▸ Assignment
Show every line from the data below that includes "their".

Stored items from a collection:
* * * * * * *
/-- R185: VBCAST, VSEL, VSHUF, VSLDN, VSLUP, VZIP, VUNZIP and VREV complete and move lanes into the active lanes of
v[vd]; VSEL selects by its mask and writes every lane.
R186: VEXT and VINS with a lane number in range complete: VEXT zero-extends one lane into x[rd], VINS writes one
active lane of v[vd]; a lane number out of range takes the format fault 0x0B with that number as tval.
Model's choices in it: log entry 24. -/
def Obligations.LaneMoves : Prop :=
  (∀ (i : Instr) (c : PermCase) (s : State) (p : Pfx), permCase i = some c → Clear s clsVec c.h c.uses →
     ChannelsReady s [c.d] c.srcs → Prefixed s plainBody okAny false p rneMode →
     let w := fmtWidth p.a
     ∃ t, exec i s = .next t ∧
       (∀ n, n < 512 / w → laneOf (t.ctx.rv c.d) w n =
         if (s.ctx.rk c.k).getLsbD n then c.lane s.ctx w (fun q m => laneOf (s.sourceV q) w m) n
         else laneOf (s.ctx.rv c.d) w n) ∧
       Popped s t c.srcs ∧ Frame { v := [c.d], ports := s.ctx.channelPorts c.srcs } s t ∧ Inside s t ∧ Advanced s t) ∧
  (∀ (s : State) (h : Head) (d a b : Reg) (k : BitVec 3) (p : Pfx), Prefixed s plainBody okAny false p rneMode →
     let w := fmtWidth p.a
     let n := (s.ctx.rx b).toNat
     (Clear s clsVec h [uv a, ux b, ux d] → ChannelsReady s [] [a] →
       (n < 512 / w → ∃ t, exec (.vext h d a b) s = .next t ∧
         t.ctx.rx d = (if d = 0 then 0 else BitVec.ofNat 64 (laneOf (s.sourceV a) w n)) ∧ Popped s t [a] ∧
         Frame { x := [d], ports := s.ctx.channelPorts [a] } s t ∧ Inside s t ∧ Advanced s t) ∧
       (512 / w ≤ n → exec (.vext h d a b) s = .next ((s.setCtx s.ctx.charge).settle.trap 0x0B (s.ctx.rx b)))) ∧
     (Clear s clsVec h [ux a, ux b, uv d] → ChannelsReady s [d] [] →
       (n < 512 / w → ∃ t, exec (.vins h d a b k) s = .next t ∧
         (∀ m, m < 512 / w → laneOf (t.ctx.rv d) w m =
           if m = n ∧ (s.ctx.rk k).getLsbD m = true then (s.ctx.rx a).toNat % 2 ^ w else laneOf (s.ctx.rv d) w m) ∧
         Frame { v := [d] } s t ∧ Inside s t ∧ Advanced s t) ∧
       (512 / w ≤ n → exec (.vins h d a b k) s = .next ((s.setCtx s.ctx.charge).settle.trap 0x0B (s.ctx.rx b)))))

/-- R187: VCVT without block scaling completes: each active lane that both formats have is converted, an inactive one
is kept, and the lanes beyond are zero; fflags gets the flags of the active lanes.
R188: VCVT with block scaling completes: 32 values, of one register or for f32 of two, become a packed block, the scale in byte
63 and every other byte zero; or a packed block becomes 32 values.
R172, R176: a conversion that raises a flag whose trap is enabled writes nothing and takes the trap 0x12 with all its flags as
tval.
R187, R188: a combination that the two rules do not list takes 0x0B with the prefix body as tval, and so does a block form that
needs the register behind v31. Model's choices in it: log entries 24 and 93. -/
def Obligations.ConvertResults : Prop :=
  (∀ (s : State) (h : Head) (d a : Reg) (k : BitVec 3) (u : BitVec 4) (p : Pfx) (r : Rnd), Clear s clsVec h [uv a, uv d] →
    ChannelsReady s [d] [a] → Prefixed s plainBody (okVcvt u.toNat k) true p r → p.scale = 0 →
      let w := fmtWidth u.toNat
      let n := min (512 / fmtWidth p.a) (512 / w)
      let lane := fun i => convertElem p.a u.toNat { r with idx := i } p.sat (laneOf (s.sourceV a) (fmtWidth p.a) i)
      let active := fun i => i < n ∧ (s.ctx.rk k).getLsbD i = true
      ((∀ i, active i → (lane i).2 &&& s.ctx.enables = 0) →
        ∃ t, exec (.vcvt h d a k u) s = .next t ∧
          (∀ i, i < 512 / w → laneOf (t.ctx.rv d) w i =
            if n ≤ i then 0 else if (s.ctx.rk k).getLsbD i then (lane i).1 % 2 ^ w else laneOf (s.ctx.rv d) w i) ∧
          (∀ j, j < 64 → (t.ctx.fflags.getLsbD j = true ↔ s.ctx.fflags.getLsbD j = true ∨
            ∃ i, active i ∧ (lane i).2.getLsbD j = true)) ∧
          Popped s t [a] ∧ Frame { v := [d], sr := [0x020], ports := s.ctx.channelPorts [a] } s t ∧ Inside s t ∧ Advanced s t) ∧
      ((∃ i, active i ∧ (lane i).2 &&& s.ctx.enables ≠ 0) →
        ∃ f : FlagSet, exec (.vcvt h d a k u) s = .next ((s.setCtx s.ctx.charge).settle.trap 0x12 (f.setWidth 64)) ∧
          ∀ j, (f.getLsbD j = true ↔ ∃ i, active i ∧ (lane i).2.getLsbD j = true))) ∧
  (∀ (s : State) (h : Head) (d a : Reg) (u : BitVec 4) (p : Pfx) (r : Rnd),
    let src := if p.a = 0 then [a, regPlus a 1] else [a]
    let dst := if u = 0 then [d, regPlus d 1] else [d]
    let w := fmtWidth u.toNat
    let i := Instr.vcvt h d a 0 u
    (p.a = 0 → a.toNat ≤ 30) → (u = 0 → d.toNat ≤ 30) → Clear s clsVec h ((src ++ dst).map uv) → ChannelsReady s dst src →
    Prefixed s plainBody (okVcvt u.toNat 0) true p r → p.scale = 1 →
      let done := fun (t : State) (f : FlagSet) => t.ctx.fflags = s.ctx.fflags ||| f.setWidth 64 ∧ Popped s t src ∧
        Frame { v := dst, sr := [0x020], ports := s.ctx.channelPorts src } s t ∧ Inside s t ∧ Advanced s t
      let stops := fun (f : FlagSet) => exec i s = .next ((s.setCtx s.ctx.charge).settle.trap 0x12 (f.setWidth 64))
      (p.a ≤ 2 →
        let value := fun n => if p.a = 0 then fmtF32.decode (laneOf (s.sourceV (if n < 16 then a else regPlus a 1)) 32 (n % 16))
          else p.fmtA.decode (laneOf (s.sourceV a) 16 n)
        let b := mxQuantise u.toNat r ((List.range 32).map value)
        (b.2.2 &&& s.ctx.enables = 0 → ∃ t, exec i s = .next t ∧ done t b.2.2 ∧ laneOf (t.ctx.rv d) 8 63 = b.1 ∧
          (∀ n, n < 32 → laneOf (t.ctx.rv d) w n = b.2.1.getD n 0 % 2 ^ w) ∧
          ∀ n, 32 * w ≤ 8 * n → n < 63 → laneOf (t.ctx.rv d) 8 n = 0) ∧
        (b.2.2 &&& s.ctx.enables ≠ 0 → stops b.2.2)) ∧
      (2 < p.a →
        let v := s.sourceV a
        let lane := fun n => ((floatFmt u.toNat).getD fmtF32).round { r with idx := n } p.sat
          (mxValue p.a (laneOf v 8 63) (laneOf v (fmtWidth p.a) n))
        let f := (List.range 32).foldl (fun g n => g ||| (lane n).2) 0
        (f &&& s.ctx.enables = 0 → ∃ t, exec i s = .next t ∧ done t f ∧ ∀ n, n < 32 →
          (if u = 0 then laneOf (t.ctx.rv (if n < 16 then d else regPlus d 1)) 32 (n % 16) else laneOf (t.ctx.rv d) 16 n) =
            (lane n).1 % 2 ^ w) ∧
        (f &&& s.ctx.enables ≠ 0 → stops f))) ∧
  (∀ (s : State) (h : Head) (d a : Reg) (k : BitVec 3) (u : BitVec 4), Clear s clsVec h [uv a, uv d] → ChannelsReady s [d] [a] →
    let p := pfxOf (s.ctx.pfx.getD plainBody)
    let refused := exec (.vcvt h d a k u) s = .next ((s.setCtx s.ctx.charge).settle.trap 0x0B (p.body.setWidth 64))
    (okVcvt u.toNat k p = false → refused) ∧
    (∀ r, Prefixed s plainBody (okVcvt u.toNat k) true p r → p.scale = 1 →
      (p.a = 0 ∧ a = 31) ∨ (u = 0 ∧ d = 31) → refused))

/-- R189: VRSUM, VRMAX, VRMIN, VROR, VRAND and VRISUM without an enabled exception complete: lane 0 of v[vd] gets the
reduction of the active lanes, and every other bit is zero; one that raises an enabled exception writes nothing and takes the
trap 0x12 with its flags as tval (R172). Model's choices in it: log entry 24. -/
def Obligations.ReductionResults : Prop :=
  ∀ (i : Instr) (c : RedCase) (s : State) (p : Pfx) (r : Rnd), redCase i = some c → Clear s clsVec c.h [uv c.a, uv c.d] →
    ChannelsReady s [c.d] [c.a] → Prefixed s plainBody c.ok c.rounds p r →
    let w := fmtWidth p.a
    let all := (List.range (512 / w)).map fun n => (laneOf (s.sourceV c.a) w n, (s.ctx.rk c.k).getLsbD n)
    let result := c.value p r ((all.filter (·.2)).map (·.1)) all
    (result.2 &&& s.ctx.enables = 0 →
      ∃ t, exec i s = .next t ∧ t.ctx.rv c.d = BitVec.ofNat 512 result.1 ∧
        t.ctx.fflags = s.ctx.fflags ||| result.2.setWidth 64 ∧
        Popped s t [c.a] ∧ Frame { v := [c.d], sr := [0x020], ports := s.ctx.channelPorts [c.a] } s t ∧ Inside s t ∧
        Advanced s t) ∧
    (result.2 &&& s.ctx.enables ≠ 0 →
      exec i s = .next ((s.setCtx s.ctx.charge).settle.trap 0x12 (result.2.setWidth 64)))

/-- R196: VLD and VST move 64 bytes.  In the local window they complete at once; in the global window their request, a
store or a join leaves for the home of the address, and v[vd] becomes pending.
R43, R44, R196: one that fails a check at issue traps with the cause and value of the first that fails, 0x04 where the address
is no multiple of 64; one whose translation is not cached parks for the walk. -/
def Obligations.VectorMemory : Prop :=
  ∀ (s : State) (h : Head) (d a : Reg) (i : BitVec 12), Clear s clsMisc h [ux a, uv d] →
    let va := (s.ctx.rx a + BitVec.ofInt 64 (64 * i.toInt)).toNat
    let bs := vecBytes (s.sourceV d)
    (ChannelsReady s [d] [] → LocalOk s va 64 false →
      ∃ t, exec (.vld h d a i) s = .next t ∧ t.ctx.rv d = bytesVec (readBytes s.mem (localPa s.cur va) 64) ∧
        Frame { v := [d] } s t ∧ Inside s t ∧ Advanced s t) ∧
    (∀ p, ChannelsReady s [d] [] → 0x400000 ≤ va → s.check va (fun _ => 64) .anyGroup = .ok p →
      p.e.loadTrap va s.inHinge = none →
      ∃ t, exec (.vld h d a i) s = .next t ∧ t.ctx.pending.getLsbD (32 + d.toNat) = true ∧
        Sent s t (s.msgTo p (.load p.pa va p.e.ctype 64 p.chain false (s.dest true d.toNat) 64)) ∧
        Frame {} s t ∧ MemKept s t 0 0 ∧ Advanced s t) ∧
    (ChannelsReady s [] [d] → LocalOk s va 64 true → Memory.wf s.mem = true →
      ∃ t, exec (.vst h d a i) s = .next t ∧ readBytes t.mem (localPa s.cur va) 64 = bs ∧
        MemKept s t (localPa s.cur va) 64 ∧ Popped s t [d] ∧ Frame { ports := s.ctx.channelPorts [d] } s t ∧ Advanced s t) ∧
    (∀ p, ChannelsReady s [] [d] → 0x400000 ≤ va → s.check va (fun _ => 64) .own = .ok p →
      p.e.storeTrap va 64 bs s.inHinge = none →
      ∃ t, exec (.vst h d a i) s = .next t ∧
        Sent s t (s.msgTo p (if p.e.ctype = 0 then .store p.pa p.va bs else .join p.pa p.va p.e.ctype p.e.width bs false)) ∧
        Popped s t [d] ∧ Frame { ports := s.ctx.channelPorts [d] } s t ∧ MemKept s t 0 0 ∧ Advanced s t) ∧
    (∀ (i' : Instr) (data : Option (List Byte)),
      ((i' = .vld h d a i ∧ data = none ∧ ChannelsReady s [d] []) ∨ (i' = .vst h d a i ∧ data = some bs ∧ ChannelsReady s [] [d])) →
      (∀ cause tval, AccessTrap s va 64 data cause tval →
        exec i' s = .next ((s.setCtx s.ctx.charge).settle.trap cause tval)) ∧
      (Misses s va → s.ctx.flagged = false →
        ∃ t, exec i' s = .next t ∧ Parked s t (.xlate (va / 2 ^ 17 * 2 ^ 17)) ∧ Walking s t va))

/-- R198, R197: VLDX and VLDS whose active lanes all pass their checks complete.  With every active lane in the local
window the elements of those lanes are loaded and the others kept; with some lane elsewhere each such lane's request
leaves, v[vd] becomes pending and keeps its value.
R198, R43: the first active lane, in ascending order, that fails a check at issue makes the instruction trap with its cause and
value, or park for the walk of its translation; nothing is issued then. Model's choices in it: log entry 18. -/
def Obligations.GatherResults : Prop :=
  ∀ (i : Instr) (c : ElemCase) (s : State), gatherCase i = some c → Clear s clsMisc c.h c.uses →
    ChannelsReady s [c.d] c.srcs →
    let va := fun n => (c.addr s.ctx (fun q m => laneOf (s.sourceV q) c.w m) n).toNat
    let active := fun n => n < 512 / c.w ∧ (s.ctx.rk c.k).getLsbD n = true
    let near := fun n => LocalOk s (va n) (c.w / 8) false
    let far := fun n p => 0x400000 ≤ va n ∧ s.check (va n) (fun _ => c.w / 8) .anyGroup = .ok p ∧ p.e.loadTrap (va n) s.inHinge = none
    ((∀ n, active n → near n ∨ ∃ p, far n p) →
      ∃ t, exec i s = .next t ∧ Popped s t c.srcs ∧ Frame { v := [c.d], ports := s.ctx.channelPorts c.srcs } s t ∧
        MemKept s t 0 0 ∧ Advanced s t ∧
        ((∀ n, active n → near n) → ∀ n, n < 512 / c.w → laneOf (t.ctx.rv c.d) c.w n =
          if (s.ctx.rk c.k).getLsbD n then readNat s.mem (localPa s.cur (va n)) (c.w / 8) else laneOf (s.ctx.rv c.d) c.w n) ∧
        (∀ n p, active n → far n p → t.ctx.pending.getLsbD (32 + c.d.toNat) = true ∧ t.ctx.rv c.d = s.ctx.rv c.d ∧
          OnWay t (s.msgTo p (.load p.pa (va n) p.e.ctype (c.w / 8) p.chain false (s.dest true c.d.toNat) n)))) ∧
    (∀ n, active n → (∀ m, m < n → active m → Passes s (va m) (c.w / 8) none) →
      (∀ cause tval, AccessTrap s (va n) (c.w / 8) none cause tval →
        exec i s = .next ((s.setCtx s.ctx.charge).settle.trap cause tval)) ∧
      (Misses s (va n) → s.ctx.flagged = false →
        ∃ t, exec i s = .next t ∧ Parked s t (.xlate (va n / 2 ^ 17 * 2 ^ 17)) ∧ Walking s t (va n)))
* * * * * * *
▸ Answer
/-- R196: VLD and VST move 64 bytes.  In the local window they complete at once; in the global window their request, a
/-- R198, R197: VLDX and VLDS whose active lanes all pass their checks complete.  With every active lane in the local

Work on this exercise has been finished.